___ AVAILABLE DATA ___

-- ==== Sys2Proof/Laws/Ops.lean ====
section
/-! SUPPORT. What a handler and `exec` can do, said once: a handler writes the session's own registers and nothing of the
decoder, the configuration, the input stream or the record; `exec` always answers a next state. -/

namespace Sys2Proof.Machine

@[simp] theorem finish_eq (i : Instr) (r : Reply) : finish i r = .next (finished i r) := rfl

/-- The two states agree on the decoder's registers, the configuration, the input stream, the record of outputs and the
counter of the free values: what no handler writes. -/
structure SameSession (s t : State) : Prop where
  stage : t.stage = s.stage
  req : t.req = s.req
  curOp : t.curOp = s.curOp
  cnt : t.cnt = s.cnt
  opbuf : t.opbuf = s.opbuf
  params : t.params = s.params
  input : t.input = s.input
  out : t.out = s.out
  results : t.results = s.results
  tick : t.tick = s.tick

theorem SameSession.rfl' (s : State) : SameSession s s := ⟨rfl, rfl, rfl, rfl, rfl, rfl, rfl, rfl, rfl, rfl⟩

theorem SameSession.of_setText (s : State) (c : Cell) : SameSession s (s.setText c) :=
  ⟨rfl, rfl, rfl, rfl, rfl, rfl, rfl, rfl, rfl, rfl⟩

theorem SameSession.of_setVars (s : State) (v : VarTable) : SameSession s (s.setVars v) :=
  ⟨rfl, rfl, rfl, rfl, rfl, rfl, rfl, rfl, rfl, rfl⟩

theorem SameSession.of_setOrigin (s : State) (p : Point) : SameSession s (s.setOrigin p) :=
  ⟨rfl, rfl, rfl, rfl, rfl, rfl, rfl, rfl, rfl, rfl⟩

theorem SameSession.of_setFlags (s : State) (f : Byte) : SameSession s (s.setFlags f) :=
  ⟨rfl, rfl, rfl, rfl, rfl, rfl, rfl, rfl, rfl, rfl⟩

theorem SameSession.of_recordPlot (s : State) (p : Point) : SameSession s (s.recordPlot p) :=
  ⟨rfl, rfl, rfl, rfl, rfl, rfl, rfl, rfl, rfl, rfl⟩

theorem SameSession.of_activateMode (s : State) (d : ModeDesc) (sh : Bool) : SameSession s (s.activateMode d sh) :=
  ⟨rfl, rfl, rfl, rfl, rfl, rfl, rfl, rfl, rfl, rfl⟩

/-- What the tint sub-command can leave (R287, R288). -/
theorem tintReply_cases (n v : Byte) (s : State) :
    (∃ w, tintReply n v s = handled (s.setVars w) []) ∨ tintReply n v s = badSubCode subTint s := by
  unfold tintReply
  split
  · exact .inl ⟨_, rfl⟩
  · exact .inl ⟨_, rfl⟩
  · exact .inl ⟨_, rfl⟩
  · exact .inl ⟨_, rfl⟩
  · exact .inr rfl

/-- The tint sub-command keeps what no handler writes. -/
theorem tintReply_session (n v : Byte) (s : State) : SameSession s (tintReply n v s).state := by
  rcases tintReply_cases n v s with ⟨w, h⟩ | h <;> rw [h]
  · exact .of_setVars s w
  · exact .rfl' s

/-- VDU23 keeps what no handler writes. -/
theorem vdu23Reply_session (sub p1 p2 p3 : Byte) (s : State) : SameSession s (vdu23Reply sub p1 p2 p3 s).state := by
  unfold vdu23Reply
  split
  · exact .of_setVars s _
  · split
    · exact .rfl' s
    · split
      · exact .of_setFlags s _
      · split
        · exact tintReply_session p1 p2 s
        · exact .rfl' s

/-- What the drawing half of PLOT can leave (R234, R238): the signal, or one request. -/
theorem drawReply_cases (code : Byte) (e : DrawEffect) (s : State) :
    (primitiveTable code = none ∧ drawReply code e s = raise s (.unsupportedOperation 25 (some code)) .unsupported) ∨
    (∃ prim, primitiveTable code = some prim ∧
      drawReply code e s = handled s [.ren (drawRequest s prim e (plotColour s e).2 (plotColour s e).1)]) := by
  unfold drawReply
  cases h : primitiveTable code with
  | none => exact .inl ⟨rfl, rfl⟩
  | some prim => exact .inr ⟨prim, rfl, rfl⟩

/-- The state PLOT leaves is the one with the history shifted, whatever the effect and the primitive (R233). -/
theorem plotReply_state (code : Byte) (absolute : Bool) (e : PlotEffect) (x y : S16) (s : State) :
    (plotReply code absolute e x y s).state = s.recordPlot (newPoint absolute x y s.gcCur) := by
  cases e with
  | move => rfl
  | foreground => rcases drawReply_cases code .foreground (s.recordPlot (newPoint absolute x y s.gcCur)) with
      ⟨-, h⟩ | ⟨_, -, h⟩ <;> simp [plotReply, h]
  | inverse => rcases drawReply_cases code .inverse (s.recordPlot (newPoint absolute x y s.gcCur)) with
      ⟨-, h⟩ | ⟨_, -, h⟩ <;> simp [plotReply, h]
  | background => rcases drawReply_cases code .background (s.recordPlot (newPoint absolute x y s.gcCur)) with
      ⟨-, h⟩ | ⟨_, -, h⟩ <;> simp [plotReply, h]

theorem plotReply_session (code : Byte) (absolute : Bool) (e : PlotEffect) (x y : S16) (s : State) :
    SameSession s (plotReply code absolute e x y s).state := by
  rw [plotReply_state]
  exact .of_recordPlot s _

/-- What MODE can leave (R148, R149). -/
theorem modeReply_cases (sh : Bool) (n : ModeNumber) (s : State) :
    (modeEntry s.params n = none ∧ modeReply sh n s = raise s (.noSuchScreenMode n) .noSuchMode) ∨
    (∃ d, modeEntry s.params n = some d ∧ d.id = n ∧
      modeReply sh n s = handled (s.activateMode d sh) [.ren (.modeChanged d sh)]) := by
  unfold modeReply
  rcases lookupMode_cases s.params n with ⟨d, h, he, hid, -⟩ | ⟨h, he⟩ <;> rw [h]
  · exact .inr ⟨d, he, hid, rfl⟩
  · exact .inl ⟨he, rfl⟩

theorem modeReply_session (sh : Bool) (n : ModeNumber) (s : State) : SameSession s (modeReply sh n s).state := by
  rcases modeReply_cases sh n s with ⟨-, h⟩ | ⟨d, -, -, h⟩ <;> rw [h]
  · exact .rfl' s
  · exact .of_activateMode s d sh

/-- What a control code without a table entry can do (R300, R302). -/
theorem unlistedControl_cases (op : Byte) (i : Instr) (s : State) :
    (controlCount s.params.ctrlExt op = none ∧ unlistedControl op i s = .next (rejected op s)) ∨
    (∃ n, controlCount s.params.ctrlExt op = some n ∧
      unlistedControl op i s = .next (finished i (raise s (.unsupportedOperation op none) .unsupported))) := by
  unfold unlistedControl
  cases h : controlCount s.params.ctrlExt op with
  | none => exact .inl ⟨rfl, rfl⟩
  | some n => exact .inr ⟨n, rfl, rfl⟩

/-- EVERYTHING `exec` CAN DO: it finishes the command on a reply that writes nothing of the decoder, the configuration,
the input stream or the record, or it discards the command's byte. It never stops. -/
theorem exec_cases (i : Instr) (s : State) :
    (∃ r : Reply, exec i s = .next (finished i r) ∧ SameSession s r.state) ∨
      (exec i s = .next (rejected i.opcode s) ∧ controlCount s.params.ctrlExt i.opcode = none) := by
  have unlisted : ∀ (op : Byte) (j : Instr), j.opcode = op →
      (∃ r : Reply, unlistedControl op j s = .next (finished j r) ∧ SameSession s r.state) ∨
        (unlistedControl op j s = .next (rejected j.opcode s) ∧ controlCount s.params.ctrlExt j.opcode = none) := by
    rintro op j rfl
    rcases unlistedControl_cases j.opcode j s with ⟨hc, h⟩ | ⟨n, -, h⟩
    · exact .inr ⟨h, hc⟩
    · exact .inl ⟨_, h, .rfl' s⟩
  cases i with
  | nul => exact .inl ⟨_, rfl, .rfl' s⟩
  | bel => exact .inl ⟨_, rfl, .rfl' s⟩
  | lf => exact .inl ⟨_, rfl, .of_setText s _⟩
  | cls => exact .inl ⟨_, rfl, .of_setText s _⟩
  | cr => exact .inl ⟨_, rfl, .of_setText s _⟩
  | colour b c => exact .inl ⟨_, rfl, .of_setVars s _⟩
  | gcol a b c => exact .inl ⟨_, rfl, .of_setVars s _⟩
  | palette l p r g b => exact .inl ⟨_, rfl, .rfl' s⟩
  | mode sh n => exact .inl ⟨_, rfl, modeReply_session sh n s⟩
  | vdu23 sub p1 p2 p3 p4 p5 p6 p7 p8 => exact .inl ⟨_, rfl, vdu23Reply_session sub p1 p2 p3 s⟩
  | gwindow l b r t => exact .inl ⟨_, rfl, .of_setVars s _⟩
  | plot k x y => exact .inl ⟨_, rfl, plotReply_session _ _ _ x y s⟩
  | twindow l b r t => exact .inl ⟨_, rfl, .of_setVars s _⟩
  | origin x y => exact .inl ⟨_, rfl, .of_setOrigin s _⟩
  | tab c r => exact .inl ⟨_, rfl, .of_setText s _⟩
  | char c => exact .inl ⟨_, rfl, .of_setText s _⟩
  | del => exact .inl ⟨_, rfl, .of_setText s _⟩
  | udg c => exact .inl ⟨_, rfl, .of_setText s _⟩
  | vdu23Cursor n p2 p3 p4 p5 p6 p7 p8 => exact .inl ⟨_, rfl, .of_setVars s _⟩
  | vdu23Scroll e d z p4 p5 p6 p7 p8 => exact .inl ⟨_, rfl, .rfl' s⟩
  | vdu23Printdir x y p3 p4 p5 p6 p7 p8 => exact .inl ⟨_, rfl, .of_setFlags s _⟩
  | vdu23Tint n v p3 p4 p5 p6 p7 p8 => exact .inl ⟨_, rfl, tintReply_session n v s⟩
  | vdu23Reserved sub p1 p2 p3 p4 p5 p6 p7 p8 => exact .inl ⟨_, rfl, .rfl' s⟩
  | undef01 ops => exact unlisted 1 (.undef01 ops) rfl
  | undef02 ops => exact unlisted 2 (.undef02 ops) rfl
  | undef03 ops => exact unlisted 3 (.undef03 ops) rfl
  | undef04 ops => exact unlisted 4 (.undef04 ops) rfl
  | undef05 ops => exact unlisted 5 (.undef05 ops) rfl
  | undef06 ops => exact unlisted 6 (.undef06 ops) rfl
  | undef08 ops => exact unlisted 8 (.undef08 ops) rfl
  | undef09 ops => exact unlisted 9 (.undef09 ops) rfl
  | undef11 ops => exact unlisted 11 (.undef11 ops) rfl
  | undef14 ops => exact unlisted 14 (.undef14 ops) rfl
  | undef15 ops => exact unlisted 15 (.undef15 ops) rfl
  | undef16 ops => exact unlisted 16 (.undef16 ops) rfl
  | undef20 ops => exact unlisted 20 (.undef20 ops) rfl
  | undef21 ops => exact unlisted 21 (.undef21 ops) rfl
  | undef26 ops => exact unlisted 26 (.undef26 ops) rfl
  | undef27 ops => exact unlisted 27 (.undef27 ops) rfl
  | undef30 ops => exact unlisted 30 (.undef30 ops) rfl
  | plot00 a e x y => exact .inl ⟨_, rfl, plotReply_session 0x00 a e x y s⟩
  | plot08 a e x y => exact .inl ⟨_, rfl, plotReply_session 0x08 a e x y s⟩
  | plot10 a e x y => exact .inl ⟨_, rfl, plotReply_session 0x10 a e x y s⟩
  | plot18 a e x y => exact .inl ⟨_, rfl, plotReply_session 0x18 a e x y s⟩
  | plot20 a e x y => exact .inl ⟨_, rfl, plotReply_session 0x20 a e x y s⟩
  | plot28 a e x y => exact .inl ⟨_, rfl, plotReply_session 0x28 a e x y s⟩
  | plot30 a e x y => exact .inl ⟨_, rfl, plotReply_session 0x30 a e x y s⟩
  | plot38 a e x y => exact .inl ⟨_, rfl, plotReply_session 0x38 a e x y s⟩
  | plot40 a e x y => exact .inl ⟨_, rfl, plotReply_session 0x40 a e x y s⟩
  | plot48 a e x y => exact .inl ⟨_, rfl, plotReply_session 0x48 a e x y s⟩
  | plot50 a e x y => exact .inl ⟨_, rfl, plotReply_session 0x50 a e x y s⟩
  | plot58 a e x y => exact .inl ⟨_, rfl, plotReply_session 0x58 a e x y s⟩
  | plot60 a e x y => exact .inl ⟨_, rfl, plotReply_session 0x60 a e x y s⟩
  | plot68 a e x y => exact .inl ⟨_, rfl, plotReply_session 0x68 a e x y s⟩
  | plot70 a e x y => exact .inl ⟨_, rfl, plotReply_session 0x70 a e x y s⟩
  | plot78 a e x y => exact .inl ⟨_, rfl, plotReply_session 0x78 a e x y s⟩
  | plot80 a e x y => exact .inl ⟨_, rfl, plotReply_session 0x80 a e x y s⟩
  | plot88 a e x y => exact .inl ⟨_, rfl, plotReply_session 0x88 a e x y s⟩
  | plot90 a e x y => exact .inl ⟨_, rfl, plotReply_session 0x90 a e x y s⟩
  | plot98 a e x y => exact .inl ⟨_, rfl, plotReply_session 0x98 a e x y s⟩
  | plotA0 a e x y => exact .inl ⟨_, rfl, plotReply_session 0xA0 a e x y s⟩
  | plotA8 a e x y => exact .inl ⟨_, rfl, plotReply_session 0xA8 a e x y s⟩
  | plotB0 a e x y => exact .inl ⟨_, rfl, plotReply_session 0xB0 a e x y s⟩
  | plotB8 a e x y => exact .inl ⟨_, rfl, plotReply_session 0xB8 a e x y s⟩
  | plotC0 a e x y => exact .inl ⟨_, rfl, plotReply_session 0xC0 a e x y s⟩
  | plotC8 a e x y => exact .inl ⟨_, rfl, plotReply_session 0xC8 a e x y s⟩
  | plotD0 a e x y => exact .inl ⟨_, rfl, plotReply_session 0xD0 a e x y s⟩
  | plotD8 a e x y => exact .inl ⟨_, rfl, plotReply_session 0xD8 a e x y s⟩
  | plotE0 a e x y => exact .inl ⟨_, rfl, plotReply_session 0xE0 a e x y s⟩
  | plotE8 a e x y => exact .inl ⟨_, rfl, plotReply_session 0xE8 a e x y s⟩
  | plotF0 a e x y => exact .inl ⟨_, rfl, plotReply_session 0xF0 a e x y s⟩
  | plotF8 a e x y => exact .inl ⟨_, rfl, plotReply_session 0xF8 a e x y s⟩

end Sys2Proof.Machine
end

___

**THE PROBLEM**
Scan the records above. Return every line with "stream" in it.

**COMPLETED TASK**
decoder, the configuration, the input stream or the record; `exec` always answers a next state. -/
/-- The two states agree on the decoder's registers, the configuration, the input stream, the record of outputs and the
the input stream or the record, or it discards the command's byte. It never stops. -/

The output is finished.